Leopradi’s definition of “idilli” (indeed distant from the “precedent” that are the Idilli by Mosco, which Leopardi translated in 1815) is given in a later Disegno letterario/Literary Design (1828): “Idylls expressing situations, affections, historic adventures of my soul”: thus poems of an intimate character, juxtaposed against the “militant” Canzoni (and the fact that the Idilli remained unpublished for years says a lot about the “public” image that Leopardi wanted to give of himself in the first part of his life); and also distant from the Canzoni for their distended style, the “simple” vocabulary, and the meter (hendecasyllables).

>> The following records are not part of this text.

/-- RING sends its tile and raises the lines of the incoming one; the round of the crew in that gang counts (R152). -/
def ringIssues (i : Instr) (n pv off vn vg : Nat) (fb : Bool) : Prop :=
  let at_ := fun (s : State) (t : Thread) => ((s.pair t pv).1.toNat + off) % 2 ^ 64
  let num := fun (s : State) (t : Thread) => (s.reg t vn).val.toNat
  let ctl := fun (s : State) (t : Thread) => (s.reg t vg).val.toNat
  onceEffects i n [⟨pv, 2, 1⟩, ⟨vn, 1, 1⟩, ⟨vg, 1, 1⟩] (engineLane 1 [pv, pv + 1, vn])
    (fun s e u t =>
      num s t % 16 == 0 && decide (1 ≤ num s t) && decide (num s t ≤ 65536) && nfld (ctl s t) 24 8 == 0 &&
        (s.copyAddr e 1 (num s t) 16 (at_ s t)).isNone && ((ringBar (ctl s t)).all fun b => (s.copyAddr e 1 16 16 b).isNone) &&
        (e.crew.gangs.any fun k => k.entry == ctl s t % 256) && (e.launch.gangs[ctl s t % 256]?).isSome && t.fifo.isEmpty &&
        (scrLines e.core (e.crew.phys (at_ s t)) (num s t)).all (fun l => SMap.getD s.pend 0 (l.1 * 4096 + l.2) == 0) &&
        (s.watchHit u e.crewId e.crew.ctx true 0 ((List.range (num s t / 16)).map fun i =>
          ⟨3, true, at_ s t + 16 * i, 16, SMap.getD s.scrTag 0 (granKey e.core (e.crew.phys (at_ s t + 16 * i)))⟩)).isNone)
    (fun s e u t group => match e.crew.gangs.find? fun k => k.entry == ctl s t % 256, e.launch.gangs[ctl s t % 256]? with
      | some k, some x => s.sendTile e u t group (e.flag fb) k x (at_ s t) (num s t) (ringBar (ctl s t))
      | _, _ => s)

/-- Unit `k` of copy `i` can land: no unit before it holds the copy up, the core's older stores have reached the device
point, and no element before it writes the same bytes (R145, R148, R149). -/
def State.mayLand (s : State) (c : Copy) (k : Nat) : Bool :=
  !(c.landed.contains k) && decide (k < c.units) && c.held.isNone && !(s.engineWaits c.iss.uid) && !(s.olderThan c.iss.core c.mark) && !(c.behind k) &&
    ((List.range k).filter fun j => !c.landed.contains j).all fun j => (s.copyUnit c j).2.passes

/-! ## The matrix engine -/

/-- The operation joins its core's matrix queue with an operation of its own for the flag (R115). -/
def State.matrixOut (s : State) (e : Env) (u : Nat) (t : Thread) (group : List Nat) (fb : Bool) (kind : MatKind) (addr : Nat) : State :=
  let r := s.newOp group (e.flag fb) 1
  { r.1 with
    matQ := SMap.put r.1.matQ e.core (SMap.getD s.matQ [] e.core ++ [⟨kind, addr, r.2, e.issuer u t, none, [], [], s.nextLoad⟩]), nextLoad := s.nextLoad + 1 }

/-- The matrix queue of the core has room, and lane e's stores have left its store FIFO (R115, R125). -/
def State.matrixTakes (s : State) (e : Env) (t : Thread) : Bool := t.fifo.isEmpty && decide ((SMap.getD s.matQ [] e.core).length < 16)

/-- A matrix instruction joins the queue, once for the group, when `first` holds of lane e. -/
def matrixIssues (i : Instr) (fb : Bool) (uses : List Use) (anom : List Nat) (first : State → Env → Nat → Thread → Bool)
    (kind : State → Env → Nat → Thread → List Nat → MatKind) (addr : State → Thread → Nat) : Prop :=
  onceEffects i 1 uses (engineLane 2 anom) (fun s e u t => s.matrixTakes e t && first s e u t)
    (fun s e u t group => s.matrixOut e u t group fb (kind s e u t group) (addr s t))

/-- No condition on lane e. -/
def anyLane : State → Env → Nat → Thread → Bool := fun _ _ _ _ => true

/-- The place of result element (i, j) in the accumulator (R123). -/
def MatEnv.elemKey (x : MatEnv) (i j : Nat) : Nat :=
  accKey x.core ((x.b.acct + i / 16 * (x.b.n / 16) + j / 16) * 256 + i % 16 * 16 + j % 16)

/-- The accumulator a result element starts from (R123). -/
def MatEnv.start (x : MatEnv) (s : State) (i j : Nat) : Nat :=
  if x.b.acc then (SMap.getD s.acc Reg.zero (x.elemKey i j)).val.toNat else 0

/-- A result element: from the start on, for each unit of k in ascending order, its contribution rounded once to FP32 and
added with one further rounding (R110, R123). -/
def MatEnv.value (x : MatEnv) (s : State) (i j : Nat) : Nat :=
  (List.range (x.b.k / x.f.unit)).foldl (fun acc u =>
    fF32.round (fsum [fF32.dec acc, fF32.dec (fF32.round (matUnit x.f x.b.mode (s.aRow x i) (s.bRow x j) u))])) (x.start s i j)

/-- What goes into a result element: its operands in ascending k, then the starting accumulator (R83). -/
def MatEnv.parts (x : MatEnv) (s : State) (i j : Nat) : List (FVal × Tag) :=
  (contributors x.f x.b.k (s.aRow x i) (s.bRow x j)).map (fun c => (c.v, c.tag)) ++
    if x.b.acc then [(fF32.dec (x.start s i j), (SMap.getD s.acc Reg.zero (x.elemKey i j)).tag)] else []

/-- The first A-tagged eartag of a list, else the given one (R83). -/
def firstA (own : Tag) (l : List Tag) : Tag := (l.find? isA).getD own

/-- A matrix operation is at the head of its core's queue, with its crew. -/
def State.headIs (s : State) (core : Nat) (m : MatOp) (rest : List MatOp) (c : Crew) : Prop :=
  SMap.getD s.matQ [] core = m :: rest ∧ SMap.get? s.crews m.iss.crew = some c

/-- Step `i` takes the head operation off the queue with its flag; `q` holds of the state after it. -/
def headLeaves (i : Instr) (s : State) (core : Nat) (m : MatOp) (rest : List MatOp) (q : State → Prop) : Prop :=
  ∃ s', exec i s = .next s' ∧ SMap.getD s'.matQ [] core = rest ∧ s'.regs = s.regs ∧
    (∀ o, SMap.get? s.ops m.op = some o → o.left ≤ 1 → SMap.get? s'.ops m.op = none) ∧ q s'

/-! ## Collectives -/

/-- Whether COLPOST reads its descriptor: its release is over, the descriptor is aligned and readable, no watch hit (R215,
R352). -/
def State.postReads (s : State) (e : Env) (u : Nat) (t : Thread) (q : VReg) (bad : ColDesc → State → Bool) : Bool :=
  s.released u t 4 && (s.descAt e u t q.toNat 0).any fun d =>
    bad (parseCol d.2.1) d.1 && d.1.unwatched e u t (blockAccess (s.w64 t q).toNat d.2.2)

/-- No entry is Started, so none withdraws for a lower ticket (R220). -/
def State.noneStarted (s : State) : Bool := s.posted.all fun e => e.2.state != .started

/-- The fabric clock once a message with a clock has arrived (R218). -/
def State.heard (s : State) (clock : Nat) : Nat := (max s.chip.clock clock + 1) % 2 ^ 48

/-- Every fired chunk of an entry has read this member's SRC bytes, has none to read, or has a status (R217). -/
def Posted.settled (p : Posted) : Bool := p.fired.all fun c => p.srcRead.contains c || !(p.readsSrc c) || (SMap.get? p.status c).isSome

/-! ## Fetching and forming -/

/-- The 16 words of a clause at an HBM address (R313). -/
def State.clauseAt (s : State) (a : Nat) : List Word := (List.range 16).map fun i => BitVec.ofNat 32 (ofBytes (s.readLoc (.hbm (a + 4 * i)) 4))

/-- The same clause as the stores under way will leave it, oldest first. -/
def State.clauseSoon (s : State) (a : Nat) : List Word :=
  (List.range 16).map fun i =>
    let l := Loc.hbm (a + 16 * (i / 4))
    let g := s.stores.foldl (fun (g : Gran) e => Gran.apply g l.gran e.2) ⟨s.readLoc l 16, 0⟩
    BitVec.ofNat 32 (ofBytes ((g.bytes.drop (4 * (i % 4))).take 4))

/-- Every ready thread of a quadrant is in one of 32 lanes and stands at a clause that passes its check, or in the middle
of one (R310). -/
def State.formable (s : State) (core quad : Nat) : Prop :=
  ∀ e ∈ s.readyIn core quad, e.2.lane < 32 ∧ (e.2.at_ = 0 → ∀ cr ws, SMap.get? s.crews e.2.crew = some cr → s.clauseFor core cr.ctx e.2.pc = some ws →
    clauseCheck ws = none)

/-! ## Queue pairs -/

/-- Between `s` and `s'` one queue pair became `p` and nothing else changed. -/
def State.queueSet (s s' : State) (vd q : Nat) (p : QueuePair) : Prop :=
  SMap.get? s'.queues (queueKey vd q) = some p ∧ (∀ k, k ≠ queueKey vd q → SMap.get? s'.queues k = SMap.get? s.queues k) ∧
    ({ s' with queues := s.queues } : State) = s

/-- A queue pair whose entry at SQHEAD has completed at once (R272). -/
def QueuePair.finished (p : QueuePair) (htag kind status : Nat) : QueuePair :=
  { p with sqhead := (p.sqhead + 1) % 2 ^ p.sqlog, held := p.held ++ [[htag, kind, status, 0]] }

/-! ## The step -/

/-- An outcome with what a step adds to it: the switch on faults of every context (R248). -/
def switched : Host.Outcome State Fault Refusal → Host.Outcome State Fault Refusal
  | .next s => .next s.pshareAll
  | .fault f => .fault f
  | .refused r => .refused r

/-! ## Handlers -/

/-- Between `s` and `s'` thread `u`, as it was `t`, took the trap of record `seq` into its context's handler (R233, R235). -/
def State.handles (s s' : State) (u : Nat) (t : Thread) (c : Context) (code seq : Nat) (tr : Trap) : Prop :=
  ∃ t', s'.thread? u = some t' ∧ t'.pc = code + 64 * c.tentry ∧ t'.at_ = 0 ∧ t'.status = .boundary ∧ t'.handler = some seq ∧ t'.block = s.saveAddr c t ∧ t'.wbase = 0 ∧
    t'.preds = 0 ∧
    ∀ i, i < min (32 * (c.ta + 1)) t.allot → s'.rd t i =
      ([c.faultBase + 64 * (seq % 2 ^ 16), (c.faultBase + 64 * (seq % 2 ^ 16)) / 2 ^ 32, s.saveAddr c t, s.saveAddr c t / 2 ^ 32, c.anomBase,
        c.anomBase / 2 ^ 32, tr.num, tr.cause].map fun x => (⟨BitVec.ofNat 32 x, 0⟩ : Reg)).getD i Reg.zero

/-! ## Pre-emption -/

/-- A running crew asked to leave within `left` cycles (R240, R245). -/
def Crew.asked (c : Crew) (left : Nat) : Crew := { c with preempt := if left = 0 then .forcing else .requested, req := true, left := left }

/-- Every thread of a crew stands at a clause boundary or a slot, with no fork, no region and no buffer it waits on. -/
def State.standing (s : State) (crew : Nat) : Prop :=
  ∀ e ∈ s.crewThreads crew, e.2.status = .boundary ∧ e.2.inherited = 0 ∧ e.2.levels = [] ∧ e.2.region = none ∧ e.2.wait ≠ some .drain ∧
    (∀ n, e.2.wait ≠ some (.fence n)) ∧ (s.warps.all fun w => !(w.2.members.contains e.1)) = true

end Sys2Proof.Machine
end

The poem is immensely famous (it contains some of Leopardi’s most famous lines, like the last three: “And so in this / immensity does my thought drown: / and it is for me sweet to be shipwrecked in this sea”), and has led to many, also discordant, interpretations. On the concept of the “infinite” Leopardi was also reflected in the Zibaldone, for example in a page shortly after the lyric (Zib., 171, 12-13 luglio ’20):
... alle volte l’anima desidererà ed effettivamente desidera una veduta ristretta e confinata in certi modi, come nelle situazioni romantiche. La cagione è la stessa, cioè il desiderio dell’infinito, perché allora il luogo della vista lavora l’immaginaz., e il fantastico sottentra al reale. L’anima s’immagina quello che non vede, che quell’albero, quella siepe, quella torre gli nasconde, e va errando in uno spazio immaginario, e si figura cose che non potrebbe se la sua vista si estendesse da per tutto, perché il reale escluderebbe l’immaginario.

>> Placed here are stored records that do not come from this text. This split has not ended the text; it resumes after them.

/-- R192, R346, R347, R208: a forkable call that a condition refuses is an ordinary call and leaves the code in %spec; one
that none refuses takes a slot for its callee and waits. R200: before the instructions listed a continuation stops, at the slot,
until its fork resolves, with no other effect. -/
def Obligations.ForkableCalls : Prop :=
  (∀ i : Instr, stopsContinuation i = true → departs i 1 [] (fun _ _ _ t => t.spec) (fun s _ _ _ => s)
    (fun _ e _ _ => ⟨e.w.pc, e.w.slot, .boundary, some .resolution⟩)) ∧
  ∀ (i : Instr) (uses : List Use) (tgt : State → Env → Thread → Nat) (ok : State → Thread → Bool) (plain : Bool),
    ((∃ off : BitVec 26, i = .callf off ∧ uses = [⟨124, 2, 1⟩] ∧ (tgt = fun _ e _ => e.target off.toInt) ∧ (ok = fun _ _ => true) ∧ plain = true) ∨
     (∃ a : VReg, i = .callxF a ∧ uses = [⟨a.toNat, 2, 2⟩, ⟨124, 2, 1⟩] ∧ (tgt = fun s _ t => (s.w64 t a).toNat) ∧
      (ok = fun s t => !t.spec && s.noUse t [a.toNat, a.toNat + 1] && plainTarget (s.w64 t a).toNat) ∧ plain = false)) →
    departs i 1 uses (fun s e u t => ok s t && s.noStub e (tgt s e t) && s.forkCode e u t (tgt s e t) != 0)
      (fun s e u t => (s.modThread u fun x =>
        { x with refuse := s.forkCode e u t (tgt s e t), lastf := false, retSite := some ((e.w.pc + 64) % 2 ^ 64, e.ipc / 4), retTarget := tgt s e t }).setRegs t 124
          (pairRegs (BitVec.ofNat 64 ((e.w.pc + 64) % 2 ^ 64)) e.ownTag))
      (fun s e _ t => ⟨tgt s e t, 0, .boundary, none⟩) ∧
    ∀ (p : Pred) (lane slot rbase : Nat), departs i 1 uses
      (fun s e u t => ok s t && s.noStub e (tgt s e t) && s.forkCode e u t (tgt s e t) == 0 &&
        s.predFind e.core e.crew.ctx (e.ipc / 4) (tgt s e t) == some p && s.forkPlace e (e.ipc / 4) t.allot == some (lane, slot, rbase))
      (fun s e u t => (s.addThread { freshThread t.crew t.role (2048 + 512 * e.quad + 32 * slot + lane) e.core e.quad lane slot rbase t.allot t.anom (tgt s e t) with
        callee := some u, forkSite := (e.ipc / 4, tgt s e t), status := .reserved }).1)
      (fun s e _ t => ⟨e.w.pc, e.w.slot, .forking s.nextUid (tgt s e t) (e.ipc / 4) (e.predict t p plain) e.ownTag, none⟩)

/-- R365, R183: EXIT ends a thread that is not the last of its crew: it is gone, or with stores in its FIFO it stays as
draining; it is in no warp, and no register, memory byte or scratchpad byte changes. -/
def Obligations.ThreadExit : Prop :=
  ∀ s e u t v tv, s.port e = true → s.active e = [u] → (s.begin e).thread? u = some t → t.spec = false → t.callee = none →
    t.region = none → v ≠ u → (s.begin e).thread? v = some tv → tv.crew = t.crew → tv.status ≠ .draining →
    ∃ s', exec .exit s = .next s' ∧
      (if t.fifo = [] then s'.thread? u = none else ∃ t', s'.thread? u = some t' ∧ t'.status = .draining ∧ t'.fifo = t.fifo) ∧
      (∀ w, SMap.get? s'.warps e.wk = some w → u ∉ w.members) ∧ s'.regs = s.regs ∧ s'.mem = s.mem ∧ s'.scr = s.scr ∧ s'.scrTag = s.scrTag

/-- R236, R363, R364: ERET restores the registers, predicates and window base of the save block and resumes at RPC. -/
def Obligations.HandlerReturn : Prop :=
  ∀ (rs : List Reg) (rpc pred wb : Nat), departs .eret 1 []
    (fun s e _ t => t.handler.isSome && s.saveBlock e.c t == some (rs, rpc, pred, wb) && s.resumable e.c t rpc wb)
    (fun s _ u t => (s.wrs t 0 rs).modThread u fun x => { x with handler := none, block := 0, wbase := wb, preds := BitVec.ofNat 7 pred })
    (fun _ _ _ _ => ⟨rpc / 64 * 64, (rpc % 64 - 8) / 4, .boundary, none⟩)

/-- R440, R239, R417, R418: YIELD goes on in a handler and while no pre-emption is requested, else it stops at the next
instruction once its release is over; REGB opens a region with a checkpoint at its slot; REGE moves the region's stores
to the store FIFO and closes it. R383, R338, R286, R287: IPREF fills the instruction cache with the clause it names, once for the
group, and changes nothing when the fetch would fault; BBC adds the number of its lanes to its block's counter in the core's
counter cache, and ignores a block number at or above NBLOCK. -/
def Obligations.YieldRegionsPrefetchCount : Prop :=
  effects .yield 1 [] (fun _ e _ t => !t.spec && (t.handler.isSome || !e.crew.req))
    (fun s _ u t => if t.handler.isSome then s else s.modThread u fun x => { x with wdogHit := false }) ∧
  departs .yield 1 [] (fun s e u t => !t.spec && t.handler.isNone && e.crew.req && !(s.writesOwed u fun _ => true) && s.released u t 4)
    (fun s _ u _ => s.modThread u fun x => { x with wdogHit := false })
    (fun _ e _ _ => ⟨(e.nextAt 1).1, (e.nextAt 1).2, .boundary, some .yield⟩) ∧
  effects .regb 1 [] (fun _ _ _ t => !t.spec && t.region.isNone)
    (fun s e u t => s.modThread u fun x => { x with region := some ⟨s.checkpoint t, e.w.pc, e.w.slot, ⟨[], []⟩⟩ }) ∧
  effects .rege 1 [] (fun _ _ _ t => t.region.any fun r => r.pend.blocks.isEmpty)
    (fun s _ u t =>
      (((s.pailAll t).filter fun p => p.uid == u && p.level == 0).foldl (fun s p => s.pushStore u (p.toStore t.core))
        (s.setPail t ((s.pailAll t).filter fun p => !(p.uid == u && p.level == 0)))).modThread u fun x => { x with region := none }) ∧
  (∀ (off : BitVec 23) (s : State) (e : Env), s.port e = true → s.active e ≠ [] →
    ∃ s', exec (.ipref off) s = .next s' ∧ s'.still = ((s.begin e).prefetch e (e.target off.toInt)).still ∧ s'.passed e 1) ∧
  (∀ (n : BitVec 23) (s : State) (e : Env) (m : Module), s.port e = true → s.active e ≠ [] →
    (s.lanesAll e fun t => !t.pends) = true → (e.c.modules.find? fun m => decide (m.code ≤ e.ipc) && decide (e.ipc < m.code + m.len)) = some m →
    ∃ s', exec (.bbc n) s = .next s' ∧ s'.passed e 1 ∧
      s'.still = (if n.toNat < m.nblock then (s.begin e).bbcAdd e.core e.crew.ctx (m.bcbase + 8 * n.toNat) (s.active e).length else s.begin e).still)

/-! ## Forks -/

/-- R194, R208: a fork starts when its home thread's stores have drained and no load is due to the registers it copies: the
callee stands at the target with v0 to v7, v120:v121 and the fork token, its other registers 0; the home thread goes on at
the return clause with the predicted values and one more open level. -/
def Obligations.ForkStarts : Prop :=
  ∀ (s : State) (u callee target site : Nat) (pred : List Reg) (link : Tag) (t c : Thread),
    s.thread? u = some t → t.status = .forking callee target site pred link → t.fifo = [] → pred.length = 4 → callee ≠ u →
    (s.writesDue u fun a => ([0, 1, 2, 3, 4, 5, 6, 7, 120, 121, 124, 125].map (t.wbase + ·)).contains a) = false →
    s.thread? callee = some c → c.core = t.core → c.quad = t.quad → c.lane < 32 → t.lane < 32 → c.rbase + c.allot ≤ 2048 →
    t.rbase + t.allot ≤ 2048 → t.wbase + 4 ≤ t.allot →
    (c.lane ≠ t.lane ∨ c.rbase + c.allot ≤ t.rbase ∨ t.rbase + t.allot ≤ c.rbase) →
    ∃ s' t' c', exec (.forkStart u) s = .next s' ∧ s'.thread? u = some t' ∧ s'.thread? callee = some c' ∧
      c'.status = .boundary ∧ c'.pc = target ∧ c'.inherited = t.depth ∧ c'.nest = t.nest + 1 ∧
      (∀ i, i < c.allot → s'.rd c i =
        ([s.reg t 0, s.reg t 1, s.reg t 2, s.reg t 3, s.reg t 4, s.reg t 5, s.reg t 6, s.reg t 7] ++ List.replicate 112 Reg.zero ++
          [s.reg t 120, s.reg t 121, Reg.zero, Reg.zero, ⟨0xFFFFFFC0, link⟩, ⟨0xFFFFFFFF, link⟩]).getD i Reg.zero) ∧
      t'.status = .boundary ∧ t'.pc = (t.pc + 64) % 2 ^ 64 ∧ t'.at_ = 0 ∧ t'.lastf = true ∧ t'.refuse = 0 ∧
      t'.levels.length = t.levels.length + 1 ∧ (t'.levels.head?.map fun l => (l.callee, l.retPc, l.pred, l.conflict)) =
        some (callee, (t.pc + 64) % 2 ^ 64, pred, false) ∧
      (∀ i, i < 4 → s'.reg t i = pred.getD i Reg.zero)

/-- R195, R202, R205: a callee that returns to the fork token ends; when it returned what was predicted and no access
conflicted its fork commits, else the home thread is set back to the fork's checkpoint, receives v0 to v3 and stands at
the return clause. The fork here is the home thread's only one and holds no stores, hits or counts. -/
def Obligations.ForkResolution : Prop :=
  ∀ s e u t home h l, s.port e = true → s.active e = [u] → (s.begin e).thread? u = some t → e.names t [⟨124, 2, 1⟩] = true →
    t.spec = false → t.region = none → t.fifo = [] → t.callee = some home → ((s.begin e).pair t 124).1 = 0xFFFFFFFFFFFFFFC0#64 →
    (s.begin e).thread? home = some h → h.levels = [l] → l.callee = u → l.hits = [] → l.pend = ⟨[], []⟩ → (s.begin e).pailAll h = [] →
    (h.status = .boundary ∨ h.status = .inWarp) → h.held = none → l.check.wbase + 4 ≤ h.allot →
    let rs := [(s.begin e).reg t 0, (s.begin e).reg t 1, (s.begin e).reg t 2, (s.begin e).reg t 3]
    (rs = l.pred → l.conflict = false → ∃ s' h', exec .ret s = .next s' ∧ s'.thread? u = none ∧ s'.thread? home = some h' ∧ h'.levels = []) ∧
    ((rs ≠ l.pred ∨ l.conflict = true) → (s.loads.any fun x => x.2.uid == home && decide (l.check.mark ≤ x.1)) = false →
      ∃ s' h', exec .ret s = .next s' ∧ s'.thread? u = none ∧ s'.thread? home = some h' ∧ h'.levels = [] ∧ h'.pc = l.retPc ∧ h'.at_ = 0 ∧
        h'.status = .boundary ∧ h'.preds = l.check.preds ∧ h'.wbase = l.check.wbase ∧ h'.lastf = true ∧ h'.refuse = 0 ∧
        ∀ i, i < 4 → s'.reg h' i = rs.getD i Reg.zero)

... at times the soul will desire and effectively desires a restricted and in some ways confined view, as in romantic situations. The reason is the same, that is a desire for the infinite, because then in the place of eyesight works the imagination, and the fantastic replaces the real. The soul imagines that which it cannot see, which that tree, that hedge, that tower hides to its sight, and goes wandering in an imaginary space, and figures things that it could not if its sight were to extend everywhere, because the real would exclude the imaginary.
Among the “precedents” to the Canto, suggestions include Young’s Nights, Alfieri’s Vita and Rousseau’s Discourses.